**What is being asked**
Verbatim, and with nothing else, reproduce the data below from its first line through the line containing "p).mem = s.mem := rfl".

#### Dataset ####

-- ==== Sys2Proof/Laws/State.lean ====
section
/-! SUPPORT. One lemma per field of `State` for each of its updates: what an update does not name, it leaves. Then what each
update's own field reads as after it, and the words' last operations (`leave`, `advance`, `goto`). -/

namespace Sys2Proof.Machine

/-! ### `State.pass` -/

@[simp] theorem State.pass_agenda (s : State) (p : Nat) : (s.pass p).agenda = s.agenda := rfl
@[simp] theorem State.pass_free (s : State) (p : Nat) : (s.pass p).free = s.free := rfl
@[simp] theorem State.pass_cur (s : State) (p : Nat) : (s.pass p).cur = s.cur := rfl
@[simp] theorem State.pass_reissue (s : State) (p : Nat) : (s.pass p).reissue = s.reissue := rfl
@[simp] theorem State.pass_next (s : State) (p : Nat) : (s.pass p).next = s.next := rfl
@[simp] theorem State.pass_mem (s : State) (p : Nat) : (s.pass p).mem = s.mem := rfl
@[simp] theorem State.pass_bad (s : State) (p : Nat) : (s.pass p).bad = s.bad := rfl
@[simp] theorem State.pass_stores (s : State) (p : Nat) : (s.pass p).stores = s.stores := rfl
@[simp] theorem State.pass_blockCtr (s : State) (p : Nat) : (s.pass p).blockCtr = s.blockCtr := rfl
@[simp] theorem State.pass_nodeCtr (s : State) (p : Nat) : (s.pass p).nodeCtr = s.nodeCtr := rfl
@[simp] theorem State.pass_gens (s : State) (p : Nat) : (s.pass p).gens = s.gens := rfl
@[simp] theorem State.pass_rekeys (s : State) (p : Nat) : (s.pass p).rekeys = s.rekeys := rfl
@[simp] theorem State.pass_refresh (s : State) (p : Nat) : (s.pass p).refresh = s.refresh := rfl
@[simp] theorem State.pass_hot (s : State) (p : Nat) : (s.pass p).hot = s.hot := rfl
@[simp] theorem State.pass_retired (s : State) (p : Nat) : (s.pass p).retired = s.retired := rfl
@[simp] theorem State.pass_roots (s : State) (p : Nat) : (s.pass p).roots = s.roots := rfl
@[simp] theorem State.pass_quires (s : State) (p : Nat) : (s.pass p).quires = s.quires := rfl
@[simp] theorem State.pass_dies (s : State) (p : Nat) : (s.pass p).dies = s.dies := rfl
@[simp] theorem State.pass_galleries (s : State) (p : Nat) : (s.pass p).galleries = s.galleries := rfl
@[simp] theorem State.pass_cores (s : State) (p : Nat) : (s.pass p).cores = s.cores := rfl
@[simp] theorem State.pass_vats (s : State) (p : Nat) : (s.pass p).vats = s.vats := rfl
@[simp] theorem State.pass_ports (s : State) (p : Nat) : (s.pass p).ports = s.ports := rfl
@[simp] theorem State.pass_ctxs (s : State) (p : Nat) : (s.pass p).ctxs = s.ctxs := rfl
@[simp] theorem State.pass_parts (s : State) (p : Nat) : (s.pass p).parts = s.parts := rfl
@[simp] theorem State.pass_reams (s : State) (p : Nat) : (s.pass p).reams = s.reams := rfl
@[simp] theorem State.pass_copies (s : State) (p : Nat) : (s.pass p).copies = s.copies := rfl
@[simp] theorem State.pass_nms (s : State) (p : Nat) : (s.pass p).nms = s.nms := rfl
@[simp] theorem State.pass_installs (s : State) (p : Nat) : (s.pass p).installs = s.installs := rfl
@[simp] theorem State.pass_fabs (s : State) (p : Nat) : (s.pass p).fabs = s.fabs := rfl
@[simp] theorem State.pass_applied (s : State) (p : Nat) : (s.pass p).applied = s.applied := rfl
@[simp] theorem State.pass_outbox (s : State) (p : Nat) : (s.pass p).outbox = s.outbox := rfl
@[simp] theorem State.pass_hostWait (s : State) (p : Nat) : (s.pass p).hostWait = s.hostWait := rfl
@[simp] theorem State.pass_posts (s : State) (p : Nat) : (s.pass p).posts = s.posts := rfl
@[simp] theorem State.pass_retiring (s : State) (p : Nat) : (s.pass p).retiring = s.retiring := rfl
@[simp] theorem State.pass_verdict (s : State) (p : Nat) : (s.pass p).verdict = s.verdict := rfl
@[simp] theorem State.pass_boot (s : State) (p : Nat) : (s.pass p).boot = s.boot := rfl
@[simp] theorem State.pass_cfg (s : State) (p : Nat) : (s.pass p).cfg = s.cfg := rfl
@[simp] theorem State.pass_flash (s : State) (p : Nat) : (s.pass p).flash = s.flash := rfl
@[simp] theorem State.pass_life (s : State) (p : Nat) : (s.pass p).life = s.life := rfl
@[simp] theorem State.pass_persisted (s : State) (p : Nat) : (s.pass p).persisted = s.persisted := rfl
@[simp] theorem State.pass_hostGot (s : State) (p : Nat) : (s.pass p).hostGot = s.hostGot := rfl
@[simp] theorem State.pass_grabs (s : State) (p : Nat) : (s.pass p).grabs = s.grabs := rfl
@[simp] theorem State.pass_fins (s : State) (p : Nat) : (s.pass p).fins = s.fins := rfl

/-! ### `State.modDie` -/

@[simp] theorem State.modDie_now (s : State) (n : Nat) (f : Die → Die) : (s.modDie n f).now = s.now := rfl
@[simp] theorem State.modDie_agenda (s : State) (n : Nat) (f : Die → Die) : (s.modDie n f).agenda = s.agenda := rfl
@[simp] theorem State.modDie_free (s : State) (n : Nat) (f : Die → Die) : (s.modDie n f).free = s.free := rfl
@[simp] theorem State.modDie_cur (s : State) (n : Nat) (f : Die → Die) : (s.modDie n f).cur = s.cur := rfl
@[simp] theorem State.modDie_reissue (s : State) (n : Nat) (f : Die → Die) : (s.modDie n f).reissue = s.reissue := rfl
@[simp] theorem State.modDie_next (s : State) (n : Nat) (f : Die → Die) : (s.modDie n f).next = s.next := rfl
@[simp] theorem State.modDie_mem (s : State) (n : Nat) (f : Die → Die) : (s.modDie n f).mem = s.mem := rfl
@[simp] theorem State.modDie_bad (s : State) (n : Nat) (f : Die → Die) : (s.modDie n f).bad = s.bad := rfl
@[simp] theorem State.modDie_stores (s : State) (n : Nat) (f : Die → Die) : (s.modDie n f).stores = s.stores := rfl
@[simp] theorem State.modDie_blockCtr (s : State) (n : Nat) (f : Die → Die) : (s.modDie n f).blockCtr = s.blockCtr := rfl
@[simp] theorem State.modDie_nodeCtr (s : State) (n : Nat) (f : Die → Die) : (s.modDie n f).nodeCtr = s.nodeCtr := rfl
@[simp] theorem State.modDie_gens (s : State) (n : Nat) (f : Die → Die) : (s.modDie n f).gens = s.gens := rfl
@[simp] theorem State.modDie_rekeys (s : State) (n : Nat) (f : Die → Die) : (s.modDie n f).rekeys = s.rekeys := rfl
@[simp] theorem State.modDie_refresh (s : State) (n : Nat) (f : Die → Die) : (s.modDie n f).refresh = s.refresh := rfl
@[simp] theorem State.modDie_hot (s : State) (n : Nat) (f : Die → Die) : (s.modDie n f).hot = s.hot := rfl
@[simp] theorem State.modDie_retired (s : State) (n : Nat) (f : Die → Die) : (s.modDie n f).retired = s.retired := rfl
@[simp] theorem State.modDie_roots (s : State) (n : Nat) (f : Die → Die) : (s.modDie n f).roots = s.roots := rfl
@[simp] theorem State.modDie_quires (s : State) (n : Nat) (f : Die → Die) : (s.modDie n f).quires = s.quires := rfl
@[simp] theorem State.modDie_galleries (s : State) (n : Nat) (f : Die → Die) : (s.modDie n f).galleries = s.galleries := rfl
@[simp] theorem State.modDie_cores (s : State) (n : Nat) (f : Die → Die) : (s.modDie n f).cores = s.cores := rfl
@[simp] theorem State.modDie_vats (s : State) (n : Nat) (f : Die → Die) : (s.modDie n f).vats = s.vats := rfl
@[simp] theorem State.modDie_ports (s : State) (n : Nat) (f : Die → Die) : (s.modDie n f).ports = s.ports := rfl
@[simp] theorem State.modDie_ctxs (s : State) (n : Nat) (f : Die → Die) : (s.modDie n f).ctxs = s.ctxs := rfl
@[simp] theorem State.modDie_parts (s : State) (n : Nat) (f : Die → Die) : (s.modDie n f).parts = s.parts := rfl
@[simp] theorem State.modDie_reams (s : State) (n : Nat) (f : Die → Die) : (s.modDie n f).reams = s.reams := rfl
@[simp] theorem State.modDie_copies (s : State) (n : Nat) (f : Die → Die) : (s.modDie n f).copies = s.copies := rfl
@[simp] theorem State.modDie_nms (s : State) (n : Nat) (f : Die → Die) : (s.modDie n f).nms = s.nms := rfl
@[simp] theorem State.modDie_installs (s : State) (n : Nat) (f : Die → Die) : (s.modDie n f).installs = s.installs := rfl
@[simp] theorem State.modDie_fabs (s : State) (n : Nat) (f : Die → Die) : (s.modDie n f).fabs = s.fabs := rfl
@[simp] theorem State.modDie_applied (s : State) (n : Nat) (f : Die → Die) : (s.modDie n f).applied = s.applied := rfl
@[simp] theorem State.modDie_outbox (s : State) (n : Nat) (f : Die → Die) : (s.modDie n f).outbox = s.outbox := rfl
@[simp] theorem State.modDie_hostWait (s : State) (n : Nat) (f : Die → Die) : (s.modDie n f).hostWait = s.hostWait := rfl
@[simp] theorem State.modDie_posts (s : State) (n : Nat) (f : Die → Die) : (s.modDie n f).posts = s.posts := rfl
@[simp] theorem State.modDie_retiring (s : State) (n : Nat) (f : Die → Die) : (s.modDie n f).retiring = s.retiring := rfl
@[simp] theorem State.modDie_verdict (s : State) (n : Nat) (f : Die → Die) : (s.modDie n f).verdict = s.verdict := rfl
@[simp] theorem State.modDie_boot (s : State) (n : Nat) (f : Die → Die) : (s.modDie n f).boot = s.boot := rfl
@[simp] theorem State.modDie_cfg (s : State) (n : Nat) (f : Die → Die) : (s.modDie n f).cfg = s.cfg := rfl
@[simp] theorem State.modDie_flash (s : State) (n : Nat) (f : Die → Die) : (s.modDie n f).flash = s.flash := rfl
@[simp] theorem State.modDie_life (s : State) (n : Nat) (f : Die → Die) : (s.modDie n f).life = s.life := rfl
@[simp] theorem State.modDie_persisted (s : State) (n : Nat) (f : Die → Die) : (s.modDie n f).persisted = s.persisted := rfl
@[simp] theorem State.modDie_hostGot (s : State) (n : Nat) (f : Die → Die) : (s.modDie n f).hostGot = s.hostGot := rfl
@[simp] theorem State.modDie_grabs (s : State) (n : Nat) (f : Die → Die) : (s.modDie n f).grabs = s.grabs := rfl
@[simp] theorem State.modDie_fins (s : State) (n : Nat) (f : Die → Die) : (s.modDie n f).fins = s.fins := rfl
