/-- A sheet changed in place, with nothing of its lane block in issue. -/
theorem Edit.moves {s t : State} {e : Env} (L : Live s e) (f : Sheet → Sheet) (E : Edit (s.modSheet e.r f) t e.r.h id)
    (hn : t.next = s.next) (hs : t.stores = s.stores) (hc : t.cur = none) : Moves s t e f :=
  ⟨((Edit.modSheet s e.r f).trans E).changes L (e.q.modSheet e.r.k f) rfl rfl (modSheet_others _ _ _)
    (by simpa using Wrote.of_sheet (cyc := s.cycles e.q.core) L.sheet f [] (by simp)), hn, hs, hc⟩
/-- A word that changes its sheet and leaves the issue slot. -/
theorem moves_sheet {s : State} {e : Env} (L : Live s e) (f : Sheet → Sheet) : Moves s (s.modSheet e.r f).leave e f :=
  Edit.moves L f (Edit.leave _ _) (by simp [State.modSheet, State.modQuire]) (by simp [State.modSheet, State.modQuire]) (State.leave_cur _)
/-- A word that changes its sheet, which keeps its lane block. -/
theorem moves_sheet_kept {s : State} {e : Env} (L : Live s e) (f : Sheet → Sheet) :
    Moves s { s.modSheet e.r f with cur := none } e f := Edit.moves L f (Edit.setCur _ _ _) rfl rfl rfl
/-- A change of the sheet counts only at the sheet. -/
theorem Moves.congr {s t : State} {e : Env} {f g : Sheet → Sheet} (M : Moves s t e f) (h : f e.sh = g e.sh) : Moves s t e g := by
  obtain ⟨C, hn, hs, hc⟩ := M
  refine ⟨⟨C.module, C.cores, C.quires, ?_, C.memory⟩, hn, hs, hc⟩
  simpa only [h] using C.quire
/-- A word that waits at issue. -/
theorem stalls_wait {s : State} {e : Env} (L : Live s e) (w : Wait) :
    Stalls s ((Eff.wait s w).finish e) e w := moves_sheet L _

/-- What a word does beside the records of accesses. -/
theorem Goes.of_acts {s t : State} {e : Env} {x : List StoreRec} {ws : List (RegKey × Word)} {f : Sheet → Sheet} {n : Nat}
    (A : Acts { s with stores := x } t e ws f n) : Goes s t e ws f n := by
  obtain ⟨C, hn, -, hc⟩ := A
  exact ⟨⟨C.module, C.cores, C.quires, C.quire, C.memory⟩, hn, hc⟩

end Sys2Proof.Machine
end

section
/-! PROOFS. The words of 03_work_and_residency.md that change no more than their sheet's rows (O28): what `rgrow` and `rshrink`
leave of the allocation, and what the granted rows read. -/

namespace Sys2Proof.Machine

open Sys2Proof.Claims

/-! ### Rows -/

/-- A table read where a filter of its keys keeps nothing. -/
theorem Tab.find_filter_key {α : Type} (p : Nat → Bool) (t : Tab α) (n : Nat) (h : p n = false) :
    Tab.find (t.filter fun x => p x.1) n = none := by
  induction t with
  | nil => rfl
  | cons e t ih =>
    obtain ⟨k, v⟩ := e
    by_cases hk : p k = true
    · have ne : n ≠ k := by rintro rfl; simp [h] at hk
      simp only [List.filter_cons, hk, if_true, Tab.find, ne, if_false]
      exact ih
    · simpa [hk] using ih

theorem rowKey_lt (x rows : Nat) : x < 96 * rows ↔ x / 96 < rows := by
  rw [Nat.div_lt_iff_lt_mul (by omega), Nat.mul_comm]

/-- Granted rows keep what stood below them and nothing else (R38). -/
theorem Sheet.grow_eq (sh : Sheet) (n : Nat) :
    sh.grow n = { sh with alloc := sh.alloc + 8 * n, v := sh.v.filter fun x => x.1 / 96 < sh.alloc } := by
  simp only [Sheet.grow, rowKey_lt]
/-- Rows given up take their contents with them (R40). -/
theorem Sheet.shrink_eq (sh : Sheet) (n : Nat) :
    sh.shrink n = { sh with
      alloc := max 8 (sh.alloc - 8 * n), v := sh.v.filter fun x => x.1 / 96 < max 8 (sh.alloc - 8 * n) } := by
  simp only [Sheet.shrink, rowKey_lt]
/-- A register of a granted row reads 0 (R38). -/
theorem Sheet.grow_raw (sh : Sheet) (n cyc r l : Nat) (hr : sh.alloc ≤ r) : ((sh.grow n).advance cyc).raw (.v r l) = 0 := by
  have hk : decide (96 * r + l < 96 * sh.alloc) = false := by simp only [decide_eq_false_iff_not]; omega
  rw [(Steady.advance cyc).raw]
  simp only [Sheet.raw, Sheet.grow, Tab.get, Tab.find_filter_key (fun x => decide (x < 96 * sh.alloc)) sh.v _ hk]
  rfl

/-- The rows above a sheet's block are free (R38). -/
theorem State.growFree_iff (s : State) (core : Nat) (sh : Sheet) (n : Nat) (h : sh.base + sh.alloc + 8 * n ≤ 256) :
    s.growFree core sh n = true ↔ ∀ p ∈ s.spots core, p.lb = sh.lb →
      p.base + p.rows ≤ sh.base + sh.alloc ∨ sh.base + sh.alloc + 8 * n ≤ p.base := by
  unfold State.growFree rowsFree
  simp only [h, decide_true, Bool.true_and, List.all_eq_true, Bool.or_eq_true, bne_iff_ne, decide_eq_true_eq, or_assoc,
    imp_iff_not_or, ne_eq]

####

**Response for this exercise**
-- ==== Sys2Proof/Laws/State.lean ====
section
/-! SUPPORT. One lemma per field of `State` for each of its updates: what an update does not name, it leaves. Then what each
update's own field reads as after it, and the words' last operations (`leave`, `advance`, `goto`). -/

namespace Sys2Proof.Machine

/-! ### `State.pass` -/

@[simp] theorem State.pass_agenda (s : State) (p : Nat) : (s.pass p).agenda = s.agenda := rfl
@[simp] theorem State.pass_free (s : State) (p : Nat) : (s.pass p).free = s.free := rfl
@[simp] theorem State.pass_cur (s : State) (p : Nat) : (s.pass p).cur = s.cur := rfl
@[simp] theorem State.pass_reissue (s : State) (p : Nat) : (s.pass p).reissue = s.reissue := rfl
@[simp] theorem State.pass_next (s : State) (p : Nat) : (s.pass p).next = s.next := rfl
@[simp] theorem State.pass_mem (s : State) (p : Nat) : (s.pass p).mem = s.mem := rfl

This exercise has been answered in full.